TASK GOAL >> The reply should be one number: how many lines of the data below contain "pllDown".

DATA UNDER STUDY >>
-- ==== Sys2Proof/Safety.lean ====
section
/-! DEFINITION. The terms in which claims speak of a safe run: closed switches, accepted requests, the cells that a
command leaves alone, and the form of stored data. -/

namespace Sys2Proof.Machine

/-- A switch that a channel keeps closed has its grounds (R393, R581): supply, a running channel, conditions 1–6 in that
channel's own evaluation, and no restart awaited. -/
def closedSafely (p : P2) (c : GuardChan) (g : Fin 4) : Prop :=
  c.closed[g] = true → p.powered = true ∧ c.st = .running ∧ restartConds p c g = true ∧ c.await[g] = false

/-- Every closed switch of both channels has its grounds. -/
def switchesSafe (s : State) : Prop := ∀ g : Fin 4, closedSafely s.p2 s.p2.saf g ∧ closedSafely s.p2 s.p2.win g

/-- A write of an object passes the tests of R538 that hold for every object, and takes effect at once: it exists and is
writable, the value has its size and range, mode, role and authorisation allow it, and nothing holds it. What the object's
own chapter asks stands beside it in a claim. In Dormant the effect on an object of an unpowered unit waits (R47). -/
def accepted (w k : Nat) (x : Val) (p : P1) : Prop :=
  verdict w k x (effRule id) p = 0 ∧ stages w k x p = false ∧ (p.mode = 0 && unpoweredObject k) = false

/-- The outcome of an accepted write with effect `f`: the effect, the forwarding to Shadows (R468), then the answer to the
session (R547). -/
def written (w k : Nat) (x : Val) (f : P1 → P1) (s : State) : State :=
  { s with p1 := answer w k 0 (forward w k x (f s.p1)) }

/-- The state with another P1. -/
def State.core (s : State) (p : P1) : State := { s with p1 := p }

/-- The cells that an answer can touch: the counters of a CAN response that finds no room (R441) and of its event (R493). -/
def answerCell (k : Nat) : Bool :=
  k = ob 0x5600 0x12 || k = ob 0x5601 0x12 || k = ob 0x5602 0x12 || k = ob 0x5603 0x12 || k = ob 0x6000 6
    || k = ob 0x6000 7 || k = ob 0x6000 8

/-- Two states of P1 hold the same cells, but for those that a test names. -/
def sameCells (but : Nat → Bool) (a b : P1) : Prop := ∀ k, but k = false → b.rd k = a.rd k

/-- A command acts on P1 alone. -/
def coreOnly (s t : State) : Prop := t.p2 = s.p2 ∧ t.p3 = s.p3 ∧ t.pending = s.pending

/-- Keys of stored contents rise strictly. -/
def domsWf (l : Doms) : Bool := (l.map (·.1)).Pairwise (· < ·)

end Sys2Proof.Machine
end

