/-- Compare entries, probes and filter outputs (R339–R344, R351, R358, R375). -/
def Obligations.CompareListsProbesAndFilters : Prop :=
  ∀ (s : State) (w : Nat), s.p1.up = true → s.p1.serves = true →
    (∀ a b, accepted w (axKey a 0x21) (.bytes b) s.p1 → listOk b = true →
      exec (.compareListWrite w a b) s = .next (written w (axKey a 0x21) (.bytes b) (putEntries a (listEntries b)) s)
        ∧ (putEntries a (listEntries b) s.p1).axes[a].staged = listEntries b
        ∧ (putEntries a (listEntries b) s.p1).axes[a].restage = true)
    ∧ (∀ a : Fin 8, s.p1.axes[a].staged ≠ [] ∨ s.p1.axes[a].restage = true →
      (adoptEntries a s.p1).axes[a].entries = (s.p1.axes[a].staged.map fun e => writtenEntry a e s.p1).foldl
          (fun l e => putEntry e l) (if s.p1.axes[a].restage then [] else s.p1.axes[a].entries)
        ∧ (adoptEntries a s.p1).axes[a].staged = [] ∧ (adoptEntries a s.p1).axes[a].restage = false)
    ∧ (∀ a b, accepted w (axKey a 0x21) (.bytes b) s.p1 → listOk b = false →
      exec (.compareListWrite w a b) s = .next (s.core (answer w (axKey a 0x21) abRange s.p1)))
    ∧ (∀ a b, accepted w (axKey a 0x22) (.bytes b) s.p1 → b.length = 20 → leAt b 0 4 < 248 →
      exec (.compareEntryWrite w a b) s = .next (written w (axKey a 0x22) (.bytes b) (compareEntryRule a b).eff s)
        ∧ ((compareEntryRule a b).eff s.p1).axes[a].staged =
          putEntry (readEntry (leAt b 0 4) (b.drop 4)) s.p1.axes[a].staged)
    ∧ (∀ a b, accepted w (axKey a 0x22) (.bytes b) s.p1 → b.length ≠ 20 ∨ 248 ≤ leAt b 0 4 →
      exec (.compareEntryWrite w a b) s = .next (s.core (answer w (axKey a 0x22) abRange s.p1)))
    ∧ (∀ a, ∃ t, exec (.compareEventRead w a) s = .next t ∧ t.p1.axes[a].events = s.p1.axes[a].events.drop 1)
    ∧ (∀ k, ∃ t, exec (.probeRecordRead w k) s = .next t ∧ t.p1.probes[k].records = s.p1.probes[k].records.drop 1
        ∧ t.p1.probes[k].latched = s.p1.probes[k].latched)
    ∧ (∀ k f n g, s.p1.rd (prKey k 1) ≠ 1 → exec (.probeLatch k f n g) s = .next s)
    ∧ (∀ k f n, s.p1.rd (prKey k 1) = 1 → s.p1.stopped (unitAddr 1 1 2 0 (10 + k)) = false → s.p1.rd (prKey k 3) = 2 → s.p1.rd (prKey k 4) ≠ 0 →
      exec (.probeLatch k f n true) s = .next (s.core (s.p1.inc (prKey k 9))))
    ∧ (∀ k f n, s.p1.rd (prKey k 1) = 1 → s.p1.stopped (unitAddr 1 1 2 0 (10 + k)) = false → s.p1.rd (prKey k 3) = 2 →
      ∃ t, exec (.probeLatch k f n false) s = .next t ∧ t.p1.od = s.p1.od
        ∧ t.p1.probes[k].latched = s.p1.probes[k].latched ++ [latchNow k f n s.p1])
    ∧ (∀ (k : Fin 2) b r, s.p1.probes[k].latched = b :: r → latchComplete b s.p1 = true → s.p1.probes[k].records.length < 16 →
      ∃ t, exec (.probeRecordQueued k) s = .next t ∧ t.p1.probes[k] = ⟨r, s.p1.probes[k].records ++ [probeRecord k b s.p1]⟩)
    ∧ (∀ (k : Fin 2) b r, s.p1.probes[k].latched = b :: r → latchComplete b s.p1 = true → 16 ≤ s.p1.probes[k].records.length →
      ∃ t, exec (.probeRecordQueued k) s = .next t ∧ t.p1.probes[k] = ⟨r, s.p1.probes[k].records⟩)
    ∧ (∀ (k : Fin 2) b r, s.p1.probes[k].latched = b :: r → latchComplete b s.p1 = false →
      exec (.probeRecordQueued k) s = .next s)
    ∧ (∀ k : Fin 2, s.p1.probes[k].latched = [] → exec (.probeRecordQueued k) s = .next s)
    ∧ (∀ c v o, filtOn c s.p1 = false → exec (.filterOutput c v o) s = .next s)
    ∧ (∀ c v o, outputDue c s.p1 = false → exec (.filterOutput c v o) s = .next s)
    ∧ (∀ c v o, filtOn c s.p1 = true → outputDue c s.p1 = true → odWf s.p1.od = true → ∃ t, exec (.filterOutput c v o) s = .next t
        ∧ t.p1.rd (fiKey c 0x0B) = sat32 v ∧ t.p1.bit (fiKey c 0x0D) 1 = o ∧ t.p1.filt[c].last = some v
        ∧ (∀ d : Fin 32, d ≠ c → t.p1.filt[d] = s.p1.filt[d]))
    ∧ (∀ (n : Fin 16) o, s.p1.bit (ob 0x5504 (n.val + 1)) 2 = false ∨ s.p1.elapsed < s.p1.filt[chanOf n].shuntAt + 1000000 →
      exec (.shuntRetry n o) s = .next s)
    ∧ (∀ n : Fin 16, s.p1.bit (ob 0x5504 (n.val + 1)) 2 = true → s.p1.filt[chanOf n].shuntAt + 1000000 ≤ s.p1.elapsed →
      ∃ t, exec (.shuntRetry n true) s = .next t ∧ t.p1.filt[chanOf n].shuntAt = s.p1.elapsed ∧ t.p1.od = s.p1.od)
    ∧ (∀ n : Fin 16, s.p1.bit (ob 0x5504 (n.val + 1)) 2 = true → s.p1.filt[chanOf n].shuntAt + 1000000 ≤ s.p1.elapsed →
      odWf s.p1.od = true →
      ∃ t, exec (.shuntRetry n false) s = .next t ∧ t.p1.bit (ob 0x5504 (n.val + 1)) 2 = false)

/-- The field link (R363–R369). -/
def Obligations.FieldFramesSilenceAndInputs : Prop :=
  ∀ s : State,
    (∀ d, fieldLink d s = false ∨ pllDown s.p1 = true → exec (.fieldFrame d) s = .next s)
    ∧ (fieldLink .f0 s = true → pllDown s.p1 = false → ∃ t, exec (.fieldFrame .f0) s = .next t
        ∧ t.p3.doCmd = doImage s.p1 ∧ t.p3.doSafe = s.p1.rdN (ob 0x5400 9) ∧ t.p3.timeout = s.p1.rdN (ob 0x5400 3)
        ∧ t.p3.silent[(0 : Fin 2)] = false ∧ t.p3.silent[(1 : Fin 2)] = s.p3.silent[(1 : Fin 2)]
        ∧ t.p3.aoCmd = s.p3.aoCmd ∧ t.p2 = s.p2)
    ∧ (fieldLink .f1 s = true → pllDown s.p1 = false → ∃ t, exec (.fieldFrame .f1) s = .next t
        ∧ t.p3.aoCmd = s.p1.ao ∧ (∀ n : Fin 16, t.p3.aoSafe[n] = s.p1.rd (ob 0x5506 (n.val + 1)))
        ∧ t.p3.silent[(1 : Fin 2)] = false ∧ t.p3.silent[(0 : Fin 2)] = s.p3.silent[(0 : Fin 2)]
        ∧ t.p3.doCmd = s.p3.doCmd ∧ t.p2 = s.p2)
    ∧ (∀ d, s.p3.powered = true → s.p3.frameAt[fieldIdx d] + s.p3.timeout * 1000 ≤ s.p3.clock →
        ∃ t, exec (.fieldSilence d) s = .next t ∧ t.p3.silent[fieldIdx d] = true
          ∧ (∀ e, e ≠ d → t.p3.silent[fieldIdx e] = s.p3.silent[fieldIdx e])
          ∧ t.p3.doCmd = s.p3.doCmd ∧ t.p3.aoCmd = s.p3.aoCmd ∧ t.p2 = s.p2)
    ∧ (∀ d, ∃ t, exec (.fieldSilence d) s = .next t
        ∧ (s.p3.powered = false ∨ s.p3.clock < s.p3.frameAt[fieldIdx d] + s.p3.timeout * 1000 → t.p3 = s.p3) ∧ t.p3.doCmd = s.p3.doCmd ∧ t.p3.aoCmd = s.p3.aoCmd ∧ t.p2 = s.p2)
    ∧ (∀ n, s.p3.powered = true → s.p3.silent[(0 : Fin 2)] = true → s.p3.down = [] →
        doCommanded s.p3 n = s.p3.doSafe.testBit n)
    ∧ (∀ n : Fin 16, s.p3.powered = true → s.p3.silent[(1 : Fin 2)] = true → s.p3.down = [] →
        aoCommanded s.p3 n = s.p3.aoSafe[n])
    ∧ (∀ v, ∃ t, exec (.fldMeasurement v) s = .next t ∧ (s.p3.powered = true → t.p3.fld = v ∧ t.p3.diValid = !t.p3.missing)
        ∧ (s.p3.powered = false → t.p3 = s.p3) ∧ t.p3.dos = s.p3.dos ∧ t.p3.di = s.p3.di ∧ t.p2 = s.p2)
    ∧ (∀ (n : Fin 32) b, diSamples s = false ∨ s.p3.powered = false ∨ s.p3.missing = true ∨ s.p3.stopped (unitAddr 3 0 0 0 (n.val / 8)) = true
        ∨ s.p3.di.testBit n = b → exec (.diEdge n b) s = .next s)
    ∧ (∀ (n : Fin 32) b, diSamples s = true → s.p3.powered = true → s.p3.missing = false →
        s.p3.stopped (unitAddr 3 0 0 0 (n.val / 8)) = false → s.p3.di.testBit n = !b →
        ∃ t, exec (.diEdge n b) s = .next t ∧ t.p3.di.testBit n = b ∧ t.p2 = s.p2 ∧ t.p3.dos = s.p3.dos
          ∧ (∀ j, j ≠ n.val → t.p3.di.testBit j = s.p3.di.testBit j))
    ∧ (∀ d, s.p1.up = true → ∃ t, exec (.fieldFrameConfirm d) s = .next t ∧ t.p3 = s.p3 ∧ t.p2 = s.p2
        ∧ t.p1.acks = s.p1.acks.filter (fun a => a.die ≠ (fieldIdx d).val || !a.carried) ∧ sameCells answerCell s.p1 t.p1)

* * *

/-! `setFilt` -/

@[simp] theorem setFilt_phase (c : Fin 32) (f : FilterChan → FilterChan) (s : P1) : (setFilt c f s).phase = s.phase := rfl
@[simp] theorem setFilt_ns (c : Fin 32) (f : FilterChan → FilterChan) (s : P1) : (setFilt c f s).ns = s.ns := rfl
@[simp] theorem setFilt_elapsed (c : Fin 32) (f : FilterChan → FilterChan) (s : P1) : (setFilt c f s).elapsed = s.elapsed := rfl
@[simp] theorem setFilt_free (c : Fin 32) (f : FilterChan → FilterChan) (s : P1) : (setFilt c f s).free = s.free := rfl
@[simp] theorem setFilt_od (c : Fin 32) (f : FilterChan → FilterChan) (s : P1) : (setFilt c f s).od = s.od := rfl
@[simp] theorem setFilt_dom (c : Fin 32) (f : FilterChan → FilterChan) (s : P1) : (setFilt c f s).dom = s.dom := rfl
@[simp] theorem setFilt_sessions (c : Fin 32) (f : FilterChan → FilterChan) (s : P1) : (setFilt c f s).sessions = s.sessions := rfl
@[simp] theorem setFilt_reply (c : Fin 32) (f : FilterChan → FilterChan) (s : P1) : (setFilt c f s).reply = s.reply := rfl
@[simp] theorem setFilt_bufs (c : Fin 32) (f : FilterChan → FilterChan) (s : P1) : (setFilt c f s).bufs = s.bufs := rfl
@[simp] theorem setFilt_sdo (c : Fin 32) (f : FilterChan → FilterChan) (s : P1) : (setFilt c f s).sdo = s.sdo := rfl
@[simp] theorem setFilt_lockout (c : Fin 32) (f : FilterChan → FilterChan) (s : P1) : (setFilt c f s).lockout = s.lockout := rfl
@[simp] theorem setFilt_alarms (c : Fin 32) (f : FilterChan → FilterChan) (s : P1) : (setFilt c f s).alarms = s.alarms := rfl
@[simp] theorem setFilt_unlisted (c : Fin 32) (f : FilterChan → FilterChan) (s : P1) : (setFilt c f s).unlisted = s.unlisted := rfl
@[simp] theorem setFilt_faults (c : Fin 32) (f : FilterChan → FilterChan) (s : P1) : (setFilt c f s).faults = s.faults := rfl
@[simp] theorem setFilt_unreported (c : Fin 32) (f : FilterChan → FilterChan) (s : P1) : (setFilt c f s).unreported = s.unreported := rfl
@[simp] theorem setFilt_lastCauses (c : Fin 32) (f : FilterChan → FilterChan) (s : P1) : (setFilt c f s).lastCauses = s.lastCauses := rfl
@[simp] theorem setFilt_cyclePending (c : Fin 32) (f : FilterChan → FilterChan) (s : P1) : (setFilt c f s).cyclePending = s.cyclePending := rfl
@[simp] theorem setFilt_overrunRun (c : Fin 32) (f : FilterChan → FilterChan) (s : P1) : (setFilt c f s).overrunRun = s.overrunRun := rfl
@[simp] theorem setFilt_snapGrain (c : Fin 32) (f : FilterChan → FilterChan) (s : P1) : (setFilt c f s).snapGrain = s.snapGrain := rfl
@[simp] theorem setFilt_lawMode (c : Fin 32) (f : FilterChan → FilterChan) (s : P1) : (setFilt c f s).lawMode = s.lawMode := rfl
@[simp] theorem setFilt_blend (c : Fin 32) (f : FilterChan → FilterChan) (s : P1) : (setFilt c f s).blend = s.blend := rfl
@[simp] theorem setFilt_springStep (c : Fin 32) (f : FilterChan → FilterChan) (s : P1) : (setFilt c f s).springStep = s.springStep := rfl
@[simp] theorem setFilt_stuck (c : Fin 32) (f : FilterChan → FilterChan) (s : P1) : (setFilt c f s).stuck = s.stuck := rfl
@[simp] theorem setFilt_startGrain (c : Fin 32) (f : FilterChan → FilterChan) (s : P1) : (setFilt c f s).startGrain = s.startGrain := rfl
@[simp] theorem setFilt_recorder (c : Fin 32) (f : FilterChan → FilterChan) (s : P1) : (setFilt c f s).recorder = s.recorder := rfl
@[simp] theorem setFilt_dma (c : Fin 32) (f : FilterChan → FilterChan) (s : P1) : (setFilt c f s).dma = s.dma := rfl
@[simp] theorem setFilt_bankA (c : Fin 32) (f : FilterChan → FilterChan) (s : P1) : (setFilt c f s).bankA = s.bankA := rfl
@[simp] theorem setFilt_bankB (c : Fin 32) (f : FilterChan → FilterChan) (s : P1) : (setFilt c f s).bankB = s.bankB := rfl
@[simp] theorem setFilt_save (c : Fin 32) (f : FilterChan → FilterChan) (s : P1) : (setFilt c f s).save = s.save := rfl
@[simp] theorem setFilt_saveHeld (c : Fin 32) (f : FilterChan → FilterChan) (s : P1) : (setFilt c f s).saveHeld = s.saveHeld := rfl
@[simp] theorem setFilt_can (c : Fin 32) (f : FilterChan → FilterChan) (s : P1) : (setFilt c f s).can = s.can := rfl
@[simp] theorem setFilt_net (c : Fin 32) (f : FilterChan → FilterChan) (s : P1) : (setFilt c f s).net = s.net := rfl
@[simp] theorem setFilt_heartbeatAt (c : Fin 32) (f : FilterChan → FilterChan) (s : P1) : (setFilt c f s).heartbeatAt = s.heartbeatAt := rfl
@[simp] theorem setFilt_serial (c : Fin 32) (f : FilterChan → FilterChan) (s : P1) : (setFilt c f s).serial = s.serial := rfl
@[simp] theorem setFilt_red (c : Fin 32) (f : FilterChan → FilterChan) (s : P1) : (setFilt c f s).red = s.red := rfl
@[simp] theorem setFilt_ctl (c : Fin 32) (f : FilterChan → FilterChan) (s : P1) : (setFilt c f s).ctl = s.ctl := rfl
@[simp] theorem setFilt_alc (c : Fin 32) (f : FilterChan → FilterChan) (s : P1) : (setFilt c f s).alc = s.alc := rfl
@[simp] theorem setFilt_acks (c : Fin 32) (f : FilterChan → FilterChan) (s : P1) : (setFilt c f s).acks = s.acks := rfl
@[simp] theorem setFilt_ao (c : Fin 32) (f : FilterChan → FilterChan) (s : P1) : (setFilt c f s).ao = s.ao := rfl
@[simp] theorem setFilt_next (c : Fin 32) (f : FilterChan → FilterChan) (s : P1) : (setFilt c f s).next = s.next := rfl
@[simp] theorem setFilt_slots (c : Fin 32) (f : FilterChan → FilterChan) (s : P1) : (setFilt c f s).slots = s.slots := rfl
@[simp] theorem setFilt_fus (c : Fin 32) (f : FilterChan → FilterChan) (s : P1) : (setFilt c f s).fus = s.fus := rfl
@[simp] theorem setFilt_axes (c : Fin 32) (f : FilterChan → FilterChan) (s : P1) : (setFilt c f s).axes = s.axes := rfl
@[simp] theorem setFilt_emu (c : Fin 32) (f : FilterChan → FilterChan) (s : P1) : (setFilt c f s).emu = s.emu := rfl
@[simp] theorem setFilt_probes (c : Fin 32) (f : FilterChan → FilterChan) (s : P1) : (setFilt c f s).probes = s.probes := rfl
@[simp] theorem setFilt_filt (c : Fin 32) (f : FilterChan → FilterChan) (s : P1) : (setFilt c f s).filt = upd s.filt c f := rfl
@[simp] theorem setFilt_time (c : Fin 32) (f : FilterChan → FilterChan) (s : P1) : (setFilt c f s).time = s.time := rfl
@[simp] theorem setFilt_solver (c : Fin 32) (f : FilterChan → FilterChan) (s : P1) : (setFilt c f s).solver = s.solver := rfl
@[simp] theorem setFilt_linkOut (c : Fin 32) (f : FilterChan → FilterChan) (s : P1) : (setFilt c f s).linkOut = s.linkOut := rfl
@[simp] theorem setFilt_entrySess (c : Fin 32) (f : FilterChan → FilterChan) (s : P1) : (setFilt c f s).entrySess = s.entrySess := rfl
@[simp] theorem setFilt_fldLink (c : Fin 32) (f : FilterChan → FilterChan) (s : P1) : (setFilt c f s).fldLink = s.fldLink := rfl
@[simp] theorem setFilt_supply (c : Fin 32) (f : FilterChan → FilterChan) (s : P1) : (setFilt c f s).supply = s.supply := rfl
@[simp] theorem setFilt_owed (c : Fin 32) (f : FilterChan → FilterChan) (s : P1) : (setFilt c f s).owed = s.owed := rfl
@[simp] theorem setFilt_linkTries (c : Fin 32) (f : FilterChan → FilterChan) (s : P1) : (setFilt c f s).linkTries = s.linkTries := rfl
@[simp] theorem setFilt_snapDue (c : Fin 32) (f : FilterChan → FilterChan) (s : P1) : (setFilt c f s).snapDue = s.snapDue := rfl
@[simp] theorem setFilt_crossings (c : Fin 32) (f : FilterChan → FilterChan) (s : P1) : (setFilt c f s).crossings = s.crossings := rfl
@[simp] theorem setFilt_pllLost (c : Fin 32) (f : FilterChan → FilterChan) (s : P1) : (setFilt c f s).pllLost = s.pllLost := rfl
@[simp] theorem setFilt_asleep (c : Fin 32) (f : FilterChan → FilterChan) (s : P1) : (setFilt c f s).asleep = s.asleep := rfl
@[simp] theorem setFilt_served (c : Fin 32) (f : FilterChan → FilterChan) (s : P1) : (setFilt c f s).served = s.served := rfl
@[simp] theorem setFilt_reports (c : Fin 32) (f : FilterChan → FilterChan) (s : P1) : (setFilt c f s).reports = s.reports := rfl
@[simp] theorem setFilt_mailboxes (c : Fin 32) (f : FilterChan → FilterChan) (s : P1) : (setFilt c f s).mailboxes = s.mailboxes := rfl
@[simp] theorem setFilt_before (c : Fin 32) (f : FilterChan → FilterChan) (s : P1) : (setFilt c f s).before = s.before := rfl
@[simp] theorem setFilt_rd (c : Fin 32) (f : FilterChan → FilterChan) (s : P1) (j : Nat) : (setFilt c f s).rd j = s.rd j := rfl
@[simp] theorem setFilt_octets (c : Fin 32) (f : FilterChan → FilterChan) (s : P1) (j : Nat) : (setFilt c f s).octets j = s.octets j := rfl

TASK RESPONSE >> 3